The approach i was thinking about was to split this huge matrix somehow in different submatrices that fit into memory, perform pooling operations on these submatrices, and later join them all back to rebuild the original matrix which will hopefully fit into memory after all the pooling operations.
Please correct me if i'm wrong, this approach was just an idea i came out with, how good or bad it is, i dont know. If you have any better alternative ideas i'm open to any suggestions.
The code to reproduce this matrix would be:
a = np.arange(695556).reshape(834,834)
np.meshgrid(a,a)
I have been reading this post and this post, among other ones in this same site but none of them provides a true solution to these kind of problems, they just give vague suggestions.
My questions now are:
Is my splitting and pooling approach feasable or are there any other better ways of doing this?

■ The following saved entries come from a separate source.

-- ==== Sys2Proof/Machine/Step.lean ====
section
/-! DEFINITION. One step: the block takes the next presented event, whole (20_memory.md R23, R26). -/

namespace Sys2Proof.Machine

open Sys2Proof

/-- Perform something presented: decode it, then run it or reject it. -/
def perform (p : Presented) (s : State) : Result :=
  match decode p with
  | .ok i => exec i s
  | .error r => rejectPresented r s

/-- One step. The next event is accepted, in the order presented (20_memory.md R26); reset is taken between requests
(70_reset_and_hazards.md R97); with nothing presented the block idles (60_exceptions.md R95). -/
def step (s : State) : Host.Outcome State Fault Refusal :=
  match s.inputs with
  | [] => .next (idle s)
  | .reset :: rest => .next (performReset { s with inputs := rest })
  | .present p :: rest => perform p { s with inputs := rest }

/-- `s` with a table word presented before everything else, so that the next step performs exactly it (log 18). -/
def State.withFetchWord (s : State) (nbits w : Nat) : State :=
  { s with inputs := .present (tablePresented nbits w) :: s.inputs }

end Sys2Proof.Machine
end

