-- ==== Sys2Proof/Laws/Frame.lean ====
section
/-! SUPPORT. The framer's functions: the fold, and the parts of a frame. -/

namespace Sys2Proof.Machine

open Sys2Proof

@[simp] theorem xorfold_nil : xorfold [] = 0 := rfl

@[simp] theorem xorfold_cons (b : Byte) (s : List Byte) : xorfold (b :: s) = b ^^^ xorfold s := rfl

theorem xorfold_append (s t : List Byte) : xorfold (s ++ t) = xorfold s ^^^ xorfold t := by
  induction s with
  | nil => simp
  | cons b s ih => simp [ih, BitVec.xor_assoc]

@[simp] theorem frameBody_length (id : Byte) (p : List Byte) : (frameBody id p).length = 2 + p.length := by
  simp [frameBody]
  omega

@[simp] theorem frame_length (c : Config) (id : Byte) (p : List Byte) : (frame c id p).length = 6 + p.length := by
  simp [frame]
  omega

/-- The body and the checksum of a frame follow its three header bytes. -/
theorem drop_header_frame (c : Config) (id : Byte) (p : List Byte) :
    (frame c id p).drop 3 = frameBody id p ++ [xorfold (frameBody id p)] := rfl

/-- What `CKSUM` folds of a whole frame is the frame's body. -/
theorem checksummedPart_frame (c : Config) (id : Byte) (p : List Byte) :
    checksummedPart (frame c id p) = frameBody id p := by
  rw [checksummedPart, drop_header_frame, List.dropLast_concat]

theorem frame_nil (c : Config) (id : Byte) : frame c id [] = [c.hdr0, c.hdr1, c.hdr2, 0, id, id] := by
  simp [frame, frameBody]

end Sys2Proof.Machine
end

How (in code terms) could i split this matrix into pieces (like windows or multidimensional kernels) and rebuild it up again later
Is there some way to process a matrix in chunks in numpy to perform operations with the matrix latyer, like multiplication, addition, etc...
Is there a specific package in Python that helps dealing with this kind of matrix problems
EDIT
Since some users are asking me about the goal of this whole operation, i'll provide some info:
I'm working on a some 3d printing project. In the process there is a laser beam that melts metal powder to create complex metal pieces. In this pieces there are layers, and the laser melts the metal layer by layer.
I have 3 csv files, each one containing a matrix of 834 x 834. The first matrix contain the coordinates values of the X axis when laser beam is going through powder bed and melting the metal, the second matrix is the same for the Y axis, and the third matrix represents the time the laser stands melting in the same pixel point. The values are expressed in seconds.
So i have the coordinates of the laser passing through the X and Y axes, and the time it takes to melt each point.
This matrices come out from images of the sections of each manufactured piece.
The issue is that the temperature in a certain pixel and the time the laser stands at that pixel can have an influence over the n pixel when the laser gets there. So i want to create a distance matrix that tells me how different or similar in terms of euclidean distance are each pixel of the image to each other.
This is why if i have for instance 2 834 x 834 matrices i need to create a matrix of 695556 x 695556 with the distances between every single point in the matrix to each other. And this is why is so huge and will not fit into memory.
I don't know if i gave too much information, or if my explanations are messy. You can ask whatever you need and i'll try to clarify it, but the main point is that i need to create this huge distance matrix in ordr to know the mathematical distances between pixels and then get to know the relation between what's happening in a certain point of the piece when printing it and what it needs to happen in other points to avoid manufacturing defects.
Thank you very much in advance